Image by Smithsonian Institution
Description: Thomas Smillie was the Smithsonian’s first photographer and curator of photography, beginning his career at the institution in the 1870s. In 1913 he mounted an exhibition on the history of photography in the Smithsonian’s Arts and Industries Building, showcasing many of the remarkable advancements made in the field that he feared had already been forgotten or disregarded.

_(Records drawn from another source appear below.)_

-- ==== Sys2Proof/Machine/Prefix.lean ====
section
/-! DEFINITION. The prefix directory (chapter 4). -/

namespace Sys2Proof.Machine

/-! ## Keys (R65-R68) -/

/-- The content key of a position (R65). -/
def contentKey (prev model : Nat) (tokids : List Nat) : Nat :=
  unle ((sha256 (le 8 prev ++ le 8 model ++ tokids.flatMap (le 4))).take 8)

/-- Position p of a sequence is sealed with 16 slots in every group of the layers given. -/
def State.posSealed (s : State) (q : Seq) (layers : List Nat) (p : Nat) : Bool :=
  layers.all fun l => (List.range (clsGroups q.def1)).all fun g =>
    match (tfind q.pt (ptKey l g p)).bind s.desc with
    | some x => x.state != .tadpole && x.state != .free && x.valid == 16 && !(x.state == .poisoned && !x.wasSealed)
    | none => false

/-! ## Entries and their shadow (R70, R71) -/

def pdirSet (key : Nat) : Nat := key % 2 ^ 14

/-- The shadow of an entry (Table 4-2). -/
def PdirEntry.bytes (e : PdirEntry) : List Byte :=
  le 8 e.key ++ le 8 (e.part + e.cls * 2 ^ 4 + e.index * 2 ^ 12 + e.gen * 2 ^ 36) ++ le 4 e.pos ++ le 4 e.insEpoch ++
    le 2 e.stamp ++ le 1 1 ++ zeros 5

def State.shadowAt (s : State) (e : Nat) : Nat := s.fd Fd.PDIR_SHADOW_BASE_ADDR + 32 * e

/-- An entry written to both copies. -/
def State.putEntry (s : State) (e : Nat) (x : PdirEntry) : State :=
  (s.hbmWrite (s.shadowAt e) x.bytes).onPdir fun p => { p with entries := tset p.entries e x }

/-- An entry removed from both copies. -/
def State.dropEntry (s : State) (e : Nat) : State :=
  (s.hbmWrite (s.shadowAt e) (zeros 32)).onPdir fun p => { p with entries := tdel p.entries e }

/-- The on-chip entry equals its shadow (R83). -/
def State.shadowOk (s : State) (e : Nat) (x : PdirEntry) : Bool := s.hbmRead (s.shadowAt e) 32 == x.bytes

/-- Conditions 2 to 4 of R72. -/
def State.donorOk (s : State) (x : PdirEntry) : Bool :=
  (match s.seq x.index with
   | some q => hGen q.handle == x.gen && q.sstate != .freeing && !q.hidden && decide (16 * (x.pos + 1) ≤ q.length)
   | none => false) &&
  !(s.pdir.purges.any (fun p => p.2.donor == x.index && p.2.cutoff ≤ x.pos &&
      (match p.2.epoch with | some c => serialLt 32 x.insEpoch c | none => false)))

/-- ENTRY_VALIDATE (R72, R83): whether the entry may be used; an invalid one is removed at once. `ue`: the entries whose shadow
meets an uncorrectable error. -/
def State.validate (s : State) (ue : List Nat) (e : Nat) (x : PdirEntry) : Bool × State :=
  if ue.contains e then (false, ((s.dropEntry e).raise Fd.PDIR_ERR_SHADOW_UE).inc Fd.PDIR_MISMATCHES_COUNT)
  else if !s.shadowOk e x then (false, ((s.dropEntry e).raise Fd.PDIR_ERR_MISMATCH).inc Fd.PDIR_MISMATCHES_COUNT)
  else if !s.donorOk x then (false, s.dropEntry e)
  else (true, s)

/-! ## Insertion (R78, R79) -/

/-- The entry of least AGE among some, ties to the highest way. -/
def victim (l : List (Nat × PdirEntry)) : Option Nat :=
  (l.foldl (fun (b : Option (Nat × PdirEntry)) x => match b with
    | none => some x
    | some y => if x.2.age ≤ y.2.age then some x else some y) none).map Prod.fst

/-- The entries of a set, ascending. -/
def State.setEntries (s : State) (st : Nat) : List (Nat × PdirEntry) :=
  (List.range 16).filterMap fun w => (tfind s.pdir.entries (st * 16 + w)).map fun x => (st * 16 + w, x)

def State.pdirInsert (s : State) (key part cls index gen pos : Nat) : State :=
  if !s.flag Fd.PDIR_CTL_ENABLE then s else
  let st := pdirSet key
  let es := s.setEntries st
  let same := es.filter (fun x => x.2.key == key && x.2.part == part && x.2.cls == cls)
  let own := es.filter (fun x => x.2.part == part)
  let full := s.fd (Fd.PDIR_PART_MAX_MAX part) ≤ (s.pdir.entries.filter (fun x => x.2.part == part)).length
  let free := (List.range 16).find? (fun w => (tfind s.pdir.entries (st * 16 + w)).isNone)
  let slot : Option Nat :=
    if 4 ≤ same.length then victim same
    else if full then victim own
    else match free with
      | some w => some (st * 16 + w)
      | none => victim es
  match slot with
  | none => s.inc Fd.PDIR_DROPS_COUNT
  | some e =>
    let s := if (tfind s.pdir.entries e).isSome then s.inc Fd.PDIR_EVICTS_COUNT else s
    let s := s.putEntry e ⟨key, part, cls, index, gen, pos, s.pgt.epoch, s.pdir.stamp, 15⟩
    (s.inc Fd.PDIR_INSERTS_COUNT).onPdir fun p => { p with stamp := (p.stamp + 1) % 2 ^ 16 }

/-- Keys formed for the positions that have sealed (R68 step 2). -/
def State.formKeys : Nat → State → Nat → State
  | 0, s, _ => s
  | n + 1, s, k =>
    match s.seq k with
    | none => s
    | some q =>
      if clsPrefix q.def1 && !q.broken && 16 ≤ q.tokids.length && s.posSealed q [0] q.keyed then
        let key := contentKey q.chainKey (s.fd (Fd.PDIR_MODEL_ID_ID q.cls)) (q.tokids.take 16)
        State.formKeys n (s.modSeq k fun q => { q with
          chainKey := key, keyed := q.keyed + 1, tokids := q.tokids.drop 16, pendKeys := q.pendKeys ++ [(q.keyed, key)] }) k
      else s

/-- A page of a sequence has sealed: keys are formed, and entries whose position is sealed everywhere go in (R68 step 3). -/
def State.prefixSeal (s : State) (k : Nat) : State :=
  let s := match s.seq k with
    | none => s
    | some q => State.formKeys (q.tokids.length / 16) s k
  match s.seq k with
  | none => s
  | some q =>
    let ready := if q.broken then [] else q.pendKeys.filter (fun x => s.posSealed q (List.range (clsLayers q.def1)) x.1)
    let s := s.modSeq k fun q => { q with pendKeys := q.pendKeys.filter (fun x => !ready.contains x) }
    if 2 ^ 24 ≤ k ∨ hHome q.handle ≠ s.node then s else
    ready.foldl (fun s x => s.pdirInsert x.2 (hPart q.handle) q.cls k (hGen q.handle) x.1) s

/-! ## LOOKUP (R73-R75) -/

def cursorOf (e : Nat) (x : PdirEntry) : Nat := e + x.stamp * 2 ^ 18 + x.part * 2 ^ 34

def lookupBody (matched : Nat) (multi : Bool) (cursor : Nat) : List Byte :=
  le 4 (matched + (if multi then 2 ^ 31 else 0)) ++ zeros 4 ++ le 8 cursor

/-- The valid matching entries of a set from way w on, in way order; invalid ones are removed. At most two are needed. -/
def State.probe (ue : List Nat) (s : State) (key part cls : Nat) : Nat → Nat → State × List (Nat × PdirEntry)
  | 0, _ => (s, [])
  | n + 1, w =>
    match tfind s.pdir.entries (pdirSet key * 16 + w) with
    | none => State.probe ue s key part cls n (w + 1)
    | some x =>
      if x.key != key || x.part != part || x.cls != cls then State.probe ue s key part cls n (w + 1) else
      let (ok, s) := s.validate ue (pdirSet key * 16 + w) x
      let (s, l) := State.probe ue s key part cls n (w + 1)
      (s, if ok then (pdirSet key * 16 + w, x) :: l else l)

/-- Probes from the highest position down (R73). -/
def State.probeKeys (ue : List Nat) (s : State) (part cls : Nat) : List Nat → State × List (Nat × PdirEntry)
  | [] => (s, [])
  | key :: l =>
    match State.probe ue s key part cls 16 0 with
    | (s, []) => State.probeKeys ue s part cls l
    | (s, r) => (s, r)

/-- A lookup ends with the first entry found, or EMPTY (R73, R80). -/
def State.lookupEnd (s : State) (c q : Nat) (found : List (Nat × PdirEntry)) : State :=
  match found with
  | [] => s.respond c q 0 stEMPTY (lookupBody 0 false 0)
  | (e, x) :: r =>
    let s := (s.onPdir fun p => { p with entries := tmod p.entries e fun y => { y with age := 15 } }).inc Fd.PDIR_HITS_COUNT
    s.respond c q 0 stOK (lookupBody (x.pos + 1) (!r.isEmpty) (cursorOf e x))

/-- The checks of R74: a status, or none. -/
def State.lookupCheck (s : State) (part : Nat) (p : List Byte) : Option Nat :=
  let next := lat p 1 1 % 2 == 1
  let n := lat p 2 2
  let cls := lat p 0 1
  if p.length ≠ 16 + 8 * n ∨ 2 ≤ lat p 1 1 ∨ !zeroAt p 4 4 ∨ (next ∧ n ≠ 0) ∨ (!next ∧ (n = 0 ∨ 4096 < n)) then some stFORMAT
  else if !clsValid (s.def0 cls) ∨ clsPart (s.def0 cls) ≠ part ∨ !clsPrefix (s.def1 cls) then some stBOUNDS
  else none

/-- A LOOKUP (R73-R75). A rejected one is not counted in PDIR_LOOKUPS, and a cursor whose bits 63:38 are not zero gets BOUNDS
(notes/assumptions/115.md). -/
def State.lookup (s : State) (c q : Nat) (p : List Byte) (ue : List Nat) : State :=
  let part := s.partOf c
  let cls := lat p 0 1
  match s.lookupCheck part p with
  | some st => s.respond c q 0 st []
  | none =>
    let s := s.inc Fd.PDIR_LOOKUPS_COUNT
    if !s.flag Fd.PDIR_CTL_ENABLE then s.respond c q 0 stEMPTY (lookupBody 0 false 0) else
    if lat p 1 1 % 2 = 1 then
      let cur := lat p 8 8
      match tfind s.pdir.entries (cur % 2 ^ 18) with
      | none => s.respond c q 0 stBOUNDS []
      | some x =>
        if bits cur 37 34 ≠ part ∨ cur / 2 ^ 38 ≠ 0 ∨ x.stamp ≠ bits cur 33 18 then s.respond c q 0 stBOUNDS [] else
        let w := cur % 2 ^ 18 % 16
        let (s, l) := State.probe ue s x.key part x.cls (15 - w) (w + 1)
        s.lookupEnd c q l
    else
      let keys := ((List.range (lat p 2 2)).map (fun i => lat p (16 + 8 * i) 8)).reverse
      let (s, l) := State.probeKeys ue s part cls keys
      s.lookupEnd c q l

/-! ## Adoption's re-read (R77) -/

/-- The entry an adopting FORK names: its donor, key and MATCHED; none: BOUNDS. -/
def State.adoptEntry (s : State) (part : Nat) (p : List Byte) (ue : List Nat) : State × Option (Nat × Nat × Nat) :=
  let cur := lat p 16 8
  let cls := lat p 12 1
  match tfind s.pdir.entries (cur % 2 ^ 18) with
  | none => (s, none)
  | some x =>
    if cur / 2 ^ 38 ≠ 0 ∨ x.stamp ≠ bits cur 33 18 ∨ bits cur 37 34 ≠ part ∨ x.part ≠ part ∨ x.cls ≠ cls ∨
        !s.flag Fd.PDIR_CTL_ENABLE then (s, none) else
    match s.validate ue (cur % 2 ^ 18) x with
    | (true, s) => (s, some (x.index, x.key, x.pos + 1))
    | (false, s) => (s, none)

/-! ## Meanings -/

/-- LOOKUP (R73, R74). -/
def execLookup (c : Conduit) (q : W32) (p : PdirReq) (s : State) : Host.Outcome State Fault Refusal :=
  act s fun s => (s.takeHanded c.val q.toNat 0x0D).lookup c.val q.toNat p.payload p.ue

/-- LOOKUP_NEXT: a LOOKUP whose NEXT flag is set (R75). -/
def execLookupNext (c : Conduit) (q : W32) (p : PdirReq) (s : State) : Host.Outcome State Fault Refusal :=
  act s fun s => (s.takeHanded c.val q.toNat 0x0D).lookup c.val q.toNat p.payload p.ue

/-- AGE_DECREMENT: every AGE_PERIOD ms the walker decrements every AGE (R80). -/
def execAgeDecrement (s : State) : Host.Outcome State Fault Refusal :=
  actIf s (decide (s.pdir.agedAt + s.pdir.agePeriod * 100000 ≤ s.mtime)) fun s =>
    s.onPdir fun p => { p with
      agedAt := s.mtime
      agePeriod := s.fd Fd.PDIR_CTL_AGE_PERIOD
      entries := p.entries.map (fun x => (x.1, { x.2 with age := x.2.age - 1 })) }

/-- PDIR_SCRUB_PASS: the walker compares every entry with its shadow and validates it (R72, R83); `ue` names the entries
whose shadow meets an uncorrectable error. -/
def execPdirScrubPass (ue : List Nat) (s : State) : Host.Outcome State Fault Refusal :=
  actIf s (s.flag Fd.PDIR_CTL_ENABLE && s.fd Fd.PDIR_SCRUB_MS_MS != 0 &&
      decide (s.pdir.scrubAt + s.fd Fd.PDIR_SCRUB_MS_MS * 100000 ≤ s.mtime)) fun s =>
    let s := s.onPdir fun p => { p with scrubAt := s.mtime }
    s.pdir.entries.foldl (fun s x =>
      (s.validate ue x.1 x.2).2) s

/-- The walker has visited every set for filter entry k: the donor's entries go, and the filter entry with them (R81). -/
def State.purgePass (s : State) (k : Nat) : State :=
  match tfind s.pdir.purges k with
  | none => s
  | some p =>
    match p.epoch with
    | none => s
    | some c =>
      let gone := s.pdir.entries.filter (fun x => x.2.index == p.donor && p.cutoff ≤ x.2.pos && serialLt 32 x.2.insEpoch c)
      (gone.foldl (fun s x => s.dropEntry x.1) s).onPdir fun d => { d with purges := tdel d.purges k }

/-- PDIR_DISABLE: a store to PDIR_CTL that clears ENABLE invalidates every entry in both copies (Table 4-7). -/
def execPdirDisable (v : Word) (s : State) : Host.Outcome State Fault Refusal :=
  actIf s (bits v.toNat 0 0 == 0) fun s =>
    let was := s.flag Fd.PDIR_CTL_ENABLE
    let s := s.storeFields 0 Reg.PDIR_CTL v.toNat
    if was then s.pdir.entries.foldl (fun s x => s.dropEntry x.1) s else s

/-- PDIR_ENABLE: a store to PDIR_CTL that sets ENABLE; ignored in that bit while the shadow has no base (Table 4-7). -/
def execPdirEnable (v : Word) (s : State) : Host.Outcome State Fault Refusal :=
  actIf s (bits v.toNat 0 0 == 1) fun s =>
    let v' := if s.fd Fd.PDIR_SHADOW_BASE_ADDR = 0 then v.toNat - 1 else v.toNat
    s.storeFields 0 Reg.PDIR_CTL v'

end Sys2Proof.Machine
end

Creator/Photographer: Thomas Smillie
Birth Date: 1843
Death Date: 1917
Born in Edinburgh, Scotland, in 1843, Thomas William Smillie immigrated to the United States with his family when he five years old. After studying chemistry and medicine at Georgetown University, he took a job as a photographer at the Smithsonian Institution, where he stayed for nearly fifty years until his death in 1917. Smillie’s duties and accomplishments at the Smithsonian were vast: he documented important events and research trips, photographed the museum’s installations and specimens, created reproductions for use as printing illustrations, performed chemical experiments for Smithsonian scientific researchers, and later acted as the head and curator of the photography lab. Smillie’s documentation of each Smithsonian exhibition and installation resulted in an informal record of all of the institution’s art and artifacts. In 1913 Smillie mounted an exhibition on the history of photography to showcase the remarkable advancements that had been made in the field but which he feared had already been forgotten.
Medium: Cyanotype
Culture: American
Date: 1913
Persistent URL: http://photography.si.edu/SearchImage.aspx?t=5&id=2152&q=RU95_Box76_098
Repository: Smithsonian Institution Archives
Collection: Thomas Smillie Collection (Record Unit 95) – Thomas Smillie served as the first official photographer for the Smithsonian Institution from 1870 until his death in 1917. As head of the photography lab as well as its curator, he was responsible for photographing all of the exhibits, objects, and expeditions, leaving an informal record of early Smithsonian collections.
Accession number: RU95_Box76_098
Find additional Alberta rights managed culture photos at this photo site.
Aug/100
Sweet Culture photos
Check out these culture images:
Type of German prisoner captured in the new push

Image by National Library of Scotland
German prisoner, during World War I. He is wearing a cloth or wool cap and a tunic style jacket. His spectacles, held on by ‘ear-bands’, reflect the scene in front of him. The closeness of the subject forces one to look at his face and into his eyes.
This image is more documentary than most of the official propaganda photographs and seems to provide us with a more honest account of war and the people involved. Despite the biased caption, this very real and striking portrait refuses to demonise the enemy.
[Original reads: 'OFFICIAL PHOTOGRAPH FROM THE WESTERN FRONT. Type of German prisoners captured in the new push.']
Look at even more Quebec rights managed culture photos at this photo site.